Certain types of music are acquired taste. Opera falls into that category. I have been listening and watching Operas for a while now and I have falling in love with that form of music. Apart from music the sheer visual presence of performers along with the orchestra is breathtaking.
As a rookie Opera fan, I was excited at the possibility of witnessing an Opera performance in Bangalore. I was overly excited that I booked my seats in advance. However there was one little thing that slipped my mind which caused enough embarrassment later on.
Opera has always been the music of the elite. From the birth of Renaissance music to the Romantic era, Vienna was the capital of classical music. I remember reading about composers rushing to Vienna to seek fame and glory. I also recollect reading an article about the opera crowds of today. In spite of all this, how this important factor slipped my mind is beyond me. A thumb rule to attend Opera performance is dress code. People are expected to appear formal.
Imagine my embarrassment as I stepped into the ballroom wearing my usual jeans and tee shirt. I was the only person in the hall sporting an informal uncouth look. Few stares of disapproval were enough to retrace my way to a chair in the corner of the room. To make matters worse, a group of well dressed elderly women made their way towards me. Noticing the advancement of the old-bags in fine clothes and jewels, I made a quick attempt to “phone a friend”. Before I could get that stupid phone from the pouch, I felt a gentle pat on my shoulders. I turned to notice middle aged women perhaps in her 40s smiling at me. Before I could utter a word, she offered me a glass of champagne. I thanked her and tried to pretend that I was on a call. She said “Good evening young man, Are you the photographer for the evening? I was hoping you would take a picture of me and my friends”. Sometimes in life you get such moments where you feel like putting your head in the toilet and flush it out? Well, I felt exactly that. I turned around and explained to her that I was not a photographer. I went on explain her that it slipped my mind about the dress code needed for this event. She smiled and reassured me that it was not my clothes that made her think I was the photographer but the bag I was carrying had “Nikon” written on it. She invited me to join her friends and introduced me around. It turned out that she was chairman of BYC.
My initial shyness gave way when I realized that I knew a lot more about Opera than these well dressed people. It was matter of time before I started a crash course on History of Opera and famous arias. By the time we stepped into the ballroom for the show, I had few friends amongst these people. The elderly lady who I had met earlier had saved a seat for me. She requested me to explain her about the performance as it would be in Italian and German.
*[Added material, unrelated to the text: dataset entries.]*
-- ==== Sys2Proof/Machine/Render.lean ====
section
/-! DEFINITION. The renderer: fonts, host images, rasterisation, the images of the image store, staging and compression (R161 to R175,
R180, R225 to R230). -/

namespace Sys2Proof.Machine

/-! ### What items draw (R156 to R158, R163, R164) -/

/-- The characters of a template for a field set; 256 stands for FNC1. -/
def contentOf (texts : List (Nat × List Byte)) (l : List Elem) : List Nat := l.flatMap fun e => match e with
  | .field i => (((texts.find? fun x => x.1 == i).map (·.2)).getD []).map (·.toNat)
  | .fnc1 => [256]
  | .gs => [29]
  | .lit b => [b.toNat]

/-- The content of a Code 128 or GS1-128 item: a GS1 separator is FNC1, and GS1-128 begins with FNC1 (R164). -/
def c128Content (gs1 : Bool) (l : List Nat) : List Nat :=
  let m := l.map fun c => if c = 29 then 256 else c
  if gs1 && m.head? != some 256 then 256 :: m else m

/-- A dot of a text in a font, from the left: each character takes its advance times XMAG and the spacing (R157, R161). -/
def textDot (f : List Byte) (xm ym sp : Nat) : List Nat → Nat → Nat → Nat → Bool
  | [], _, _, _ => false
  | c :: t, at_, u, v =>
    match glyphOf f (BitVec.ofNat 8 c) with
    | none => textDot f xm ym sp t at_ u v
    | some (adv, ofs) =>
      let col := (u - at_) / xm
      let row := v / ym
      (decide (at_ ≤ u) && decide (col < fontW f) && decide (row < fontH f) &&
        (leAt f (ofs + col * ceilDiv (fontH f) 8 + row / 8) 1).testBit (row % 8)) ||
      textDot f xm ym sp t (at_ + adv * xm + sp) u v

/-- The width of a text. -/
def widthOf (f : List Byte) (xm sp : Nat) (l : List Nat) : Nat :=
  (l.map fun c => match glyphOf f (BitVec.ofNat 8 c) with
    | some (adv, _) => adv * xm + sp
    | none => 0).sum

/-- A drawn item: the corner of its rotated box, its box before rotation, its rotation and its dots. -/
structure Shape where
  x : Nat
  y : Nat
  w : Nat
  h : Nat
  rot : Nat
  dot : Nat → Nat → Bool

/-- The item marks a grid dot; the rotation is clockwise (R157). -/
def Shape.marks (q : Shape) (x y : Nat) : Bool :=
  let rw := if q.rot % 2 = 1 then q.h else q.w
  let rh := if q.rot % 2 = 1 then q.w else q.h
  if x < q.x ∨ y < q.y ∨ q.x + rw ≤ x ∨ q.y + rh ≤ y then false
  else
    let a := x - q.x
    let b := y - q.y
    match q.rot with
    | 0 => q.dot a b
    | 1 => q.dot b (q.h - 1 - a)
    | 2 => q.dot (q.w - 1 - a) (q.h - 1 - b)
    | _ => q.dot (q.w - 1 - b) a

/-- The image store bytes of a host image buffer (R171, R180). -/
def himgBase (slot buf : Nat) : Nat := 0x1FC0000 + (2 * slot + buf) * 0x2000

/-- A dot of a host image. -/
def himgDot (slot : Nat) (m : HostImage) (s : State) (u v : Nat) : Bool :=
  decide (u < m.w) && decide (v < m.h) &&
  (imgByte (himgBase slot m.buf + u * ceilDiv m.h 8 + v / 8) s).toNat.testBit (v % 8)

/-- What an item draws for a field set. -/
def shapeOf (img it : List Byte) (texts : List (Nat × List Byte)) (uses : List (Nat × HostImage)) (s : State) : Shape :=
  let content := ((templateAt img (leAt it 6 2)).map (contentOf texts)).getD []
  let none_ : Shape := { x := itemX it, y := itemY it, w := 0, h := 0, rot := itemRot it, dot := fun _ _ => false }
  match itemType it with
  | 1 => match fontRef img (leAt it 8 1) s with
    | none => none_
    | some f =>
      let xm := leAt it 10 1
      let ym := leAt it 11 1
      let sp := leAt it 9 1
      { none_ with w := widthOf f xm sp content, h := fontH f * ym, dot := textDot f xm ym sp content 0 }
  | 2 => match dmSymbol img it with
    | none => none_
    | some k =>
      let m := leAt it 8 1
      let r := dmSizes.getD (k - 1) (0, 0)
      let grid := dmModules k (dmCodewords content)
      { none_ with w := r.2 * m, h := r.1 * m, dot := fun u v => (grid.getD (v / m) []).getD (u / m) false }
  | 5 => match (uses.find? fun x => x.1 == leAt it 6 2).map (·.2) with
    | none => none_
    | some m => { none_ with w := leAt it 8 2, h := leAt it 10 2, dot := himgDot (leAt it 6 2) m s }
  | t =>
    let gs1 := t == 4
    let c := c128Content gs1 content
    let xd := leAt it 8 1
    let modules := c128Modules c
    let bar := leAt it 9 2
    let hri := if leAt it 14 2 = 0xFFFF then none else fontRef img (leAt it 12 1) s
    let text := ((templateAt img (leAt it 14 2)).map (contentOf texts)).getD []
    let bars (u v : Nat) : Bool := decide (v < bar) && modules.getD (u / xd) false
    match hri with
    | none => { none_ with w := modules.length * xd, h := bar, dot := bars }
    | some f =>
      let top := bar + leAt it 11 1
      { none_ with w := max (modules.length * xd) (widthOf f 1 0 text), h := top + fontH f,
                   dot := fun u v => bars u v || (decide (top ≤ v) && textDot f 1 1 0 text 0 u (v - top)) }

/-- The dots of a panel's grid, column by column (R159). -/
def gridOf (img : List Byte) (panel : Nat) (texts : List (Nat × List Byte)) (uses : List (Nat × HostImage)) (s : State) :
    List (List Bool) :=
  let l := layoutOf img
  let shapes := ((itemsOf img).filter fun it => itemPanel it == panel).map fun it => shapeOf img it texts uses s
  (List.range (leAt l 0 2)).map fun x => (List.range (leAt l 2 2)).map fun y => shapes.any fun q => q.marks x y

/-! ### Rasterisation (R166, R167) -/

/-- Bits of an element by personality and render settings (R167). -/
def bitsFor (pers : Nat) (cfg : Word) : Nat := match pers with
  | 1 => 2
  | 2 => 1
  | 3 => 1
  | 4 => 8
  | _ => 2 ^ (cfg.toNat % 4)

/-- The column length of an image. -/
def Made.columnBytes (m : Made) : Nat := ceilDiv (ceilDiv (m.elems * bitsFor m.pers m.cfg) 8) 32 * 32

/-- Columns of a block, and blocks of an image (R172). -/
def Made.perBlock (m : Made) : Nat := max 1 (4096 / m.columnBytes)
def Made.blocks (m : Made) : Nat := ceilDiv m.cols m.perBlock

/-- One column of an image. -/
def Made.column (m : Made) (grid : List (List Bool)) (c : Nat) : List Byte :=
  let cfg := m.cfg.toNat
  let b := bitsFor m.pers m.cfg
  let x := (if (cfg / 2 ^ 16) % 2 = 1 then m.cols - 1 - c else c) / (cfg / 2 ^ 10 % 8 + 1)
  let col := grid.getD x []
  let level := cfg / 4 % 256 % 2 ^ b
  let elems := (List.range m.elems).map fun e =>
    let y := (if (cfg / 2 ^ 17) % 2 = 1 then m.elems - 1 - e else e) / (cfg / 2 ^ 13 % 8 + 1)
    if col.getD y false then level else 0
  packElems b m.columnBytes elems

/-- Something of the grid is dropped. -/
def Made.crops (m : Made) (img : List Byte) : Bool :=
  let l := layoutOf img
  let cfg := m.cfg.toNat
  decide (m.cols < leAt l 0 2 * (cfg / 2 ^ 10 % 8 + 1)) || decide (m.elems < leAt l 2 2 * (cfg / 2 ^ 13 % 8 + 1))

/-! ### Granules (R171, R172) -/

/-- Granules of the render region. -/
def granuleCount : Nat := 129536

/-- The first place from `a` on where `n` granules in a row are free. -/
def firstGap : Nat → Sparse Nat → Nat → Nat
  | a, [], _ => a
  | a, (k, _) :: t, n => if a + n ≤ k then a else firstGap (max a (k + 1)) t n

/-- Take `n` granules in a row for the image whose header stands at `owner`, or at their own place. -/
def takeGranules (owner : Option Nat) (n : Nat) (s : State) : Option (Nat × State) :=
  let g := firstGap 0 s.ren.granules n
  if granuleCount < g + n then none
  else some (g, { s with ren.granules := (List.range n).foldl (fun a i => spInsert a (g + i) (owner.getD g)) s.ren.granules })

/-- Bytes of block `k` of an image. -/
def Made.blockLength (m : Made) (k : Nat) : Nat := min m.perBlock (m.cols - k * m.perBlock) * m.columnBytes

/-- Take the blocks of an image, in order; their store offsets. -/
def takeBlocks (m : Made) : List Nat → State → Option (List Nat × State)
  | [], s => some ([], s)
  | k :: t, s => (takeGranules (some m.header) (ceilDiv (m.blockLength k) 256) s).bind fun x =>
      (takeBlocks m t x.2).map fun y => (256 * x.1 :: y.1, y.2)

/-- The bytes of an image header with its block table (R172). -/
def Made.headerBytes (m : Made) (offsets : List Nat) : List Byte :=
  leBytes 2 m.cols ++ leBytes 2 m.columnBytes ++ leBytes 2 m.perBlock ++ leBytes 2 m.blocks ++ leBytes 1 m.pers ++ List.replicate 55 0 ++
  offsets.flatMap (leBytes 4)

/-- Allocate an image: its header and its blocks; the header is written with its table. -/
def allocImage (m : Made) (s : State) : Option (Made × State) :=
  let n := ceilDiv (64 + 4 * m.blocks) 256
  (takeGranules none n s).bind fun x =>
    let m1 := { m with header := x.1 }
    (takeBlocks m1 (List.range m1.blocks) x.2).map fun y =>
      (m1, imgWrite (256 * x.1) (padTo (256 * n) (m1.headerBytes y.1)) y.2)

/-- Allocate every image of a render, or none. -/
def allocAll : List Made → State → Option (List Made × State)
  | [], s => some ([], s)
  | m :: t, s => (allocImage m s).bind fun x => (allocAll t x.2).map fun y => (x.1 :: y.1, y.2)

/-! ### Rendering (R165, R168 to R170, R175) -/

/-- What a job needs: the combination of R165 with its head's settings as they stand. -/
def wanted (x : Job) (s : State) : Made :=
  { panel := x.panel, pers := getF (fHP_CFG_PERS x.head) s, elems := elements x.head s, cfg := s.reg (rREN_HEAD_CFG x.head),
    cols := x.cols, header := 0 }

/-- The jobs a render serves, on heads that have a personality. -/
def renderTargets (r : RenderReq) (s : State) : List (Nat × Job) :=
  s.sch.jobs.filter fun x => rendersFor r x && decide (getF (fHP_CFG_PERS x.2.head) s ≠ 0)

/-- Remove repeated combinations. -/
def distinctMade : List Made → List Made
  | [] => []
  | m :: t => if t.contains m then distinctMade t else m :: distinctMade t

/-- The field set of a product and its stencil. -/
def renderSource (r : RenderReq) (s : State) : Option (List (Nat × List Byte) × List Byte) :=
  (s.sch.ptab.find? fun p => decide (p.2.seq = r.prod)).bind fun p => match p.2.compose with
    | .done f => (stencilOf p.2.stencil s).map fun img => (f.texts, img)
    | _ => none

/-- The host image items of the panels a render draws. -/
def himgSlots (img : List Byte) (ms : List Made) : List Nat :=
  ((itemsOf img).filter fun it => itemType it == 5 && ms.any fun m => m.panel == itemPanel it).map fun it => leAt it 6 2

/-- A committed host image that the image store still holds whole. -/
def himgSound (slot : Nat) (s : State) : Bool := match s.ren.himg.getD slot none with
  | none => false
  | some m => (wordsOf (himgBase slot m.buf) (m.w * ceilDiv m.h 8)).all fun w => !wordBad w s

/-- The font slot of a font image's identity. -/
def fontSlot (id : Nat) (s : State) : Option Nat := (List.range 16).find? fun k => (s.ren.fonts.getD k none).any fun f => leAt f 12 4 == id

/-- The fonts of a layout, by identity. -/
def fontIds (img : List Byte) : List Nat := (List.range (leAt (layoutOf img) 5 1)).map fun r => leAt (layoutOf img) (8 + 12 * r) 4

/-- A font that the stencil names is damaged (R383). -/
def fontsDamaged (img : List Byte) (s : State) : Bool := (fontIds img).any fun id => (fontSlot id s).any fun k =>
  (getF fREN_FONT_STAT_DAMAGED s).testBit k

/-- A refused render: its product's jobs become NOT_STARTED with cause NOT_ARMED (R170). -/
def refuseRender (r : RenderReq) (s : State) : State :=
  let s1 := showRenders (incSat fREN_ERR_REFUSED { s with ren.queue := s.ren.queue.drop 1 })
  match s.sch.ptab.find? fun p => decide (p.2.seq = r.prod) with
  | some (i, q) => closeIfDone i (forAll (jobsOf q s1) (fun x => doIf (jobOpen x.2.state && decide (x.2.state ≠ .started))
      (notStarted x.1 .notArmed)) s1)
  | none => s1

/-- The renderer, idle, takes the next render whose field set is composed: it is refused, waits for granules, or begins (R168, R170, R172). -/
def renderStart (s : State) : State :=
  match s.ren.current, s.ren.queue with
  | none, r :: rest =>
    let ts := renderTargets r s
    if r.composed = false then s
    else if ts.isEmpty then showRenders { s with ren.queue := rest }
    else match renderSource r s with
      | none => refuseRender r s
      | some (_, img) =>
        let ms := distinctMade (ts.map fun x => wanted x.2 s)
        let slots := himgSlots img ms
        let s0 := forAll slots (fun k t => match t.ren.himg.getD k none with
          | some m => forAll (wordsOf (himgBase k m.buf) (m.w * ceilDiv m.h 8)) (fun w => readWord w 3) t
          | none => t) s
        if slots.any (fun k => !himgSound k s) || fontsDamaged img s then refuseRender r s0
        else match allocAll ms s0 with
          | none => if r.waited then s else incSat fREN_ALLOC_ALLOC_WAIT { s with ren.queue := { r with waited := true } :: rest }
          | some (made, s1) =>
            showAlloc (showRenders { s1 with
              ren.queue := rest, ren.current := some r, ren.made := made.map fun m => { m with
                jobs := (ts.filter fun x => decide ({ wanted x.2 s with header := m.header } = m)).map fun x => (x.1, x.2.head) }
              ren.uses := slots.filterMap fun k => (s.ren.himg.getD k none).map fun m => (k, m) })
  | _, _ => s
The European Chamber Opera is a well known Opera company promoting operas around the world. I would expect them to be aware of what Operas to play, especially when the crowd is relatively new to this kind of music. To my surprise they performed a shorter version of La Traviata, a tragic love story by Alexander Dumas Verdi. I would have voted for something more upbeat from Puccini or Mozart. Nonetheless it was outstanding but did not impress the crowd. After a brief interval of wine and dessert gulping session, the performers were back on stage to perform some of famous arias from various operas. I could not recognize a few but loved then ones I did. Perhaps the highlight of the evening was splendid performance of “Papagena, papagena, papagena! Weibchen, Taubchen” from Mozart’s Die Zauberflote (The Magic flute). Other performances included Scarlet Pimpernell by Frank Wildhorn, Pinafore by Gilbert and Sullivan, Lakme by Delibes.
It was a fantastic show with great food. As I drove back home, I couldn’t help thinking why they never sang Nessun Dorma!, the world famous aria everyone would be aware of. Before I knew it my mp3 player started off with Pavarotti’s voice singing “Nessun dorma! Nessun dorma! Tu pure, o, Principessa“.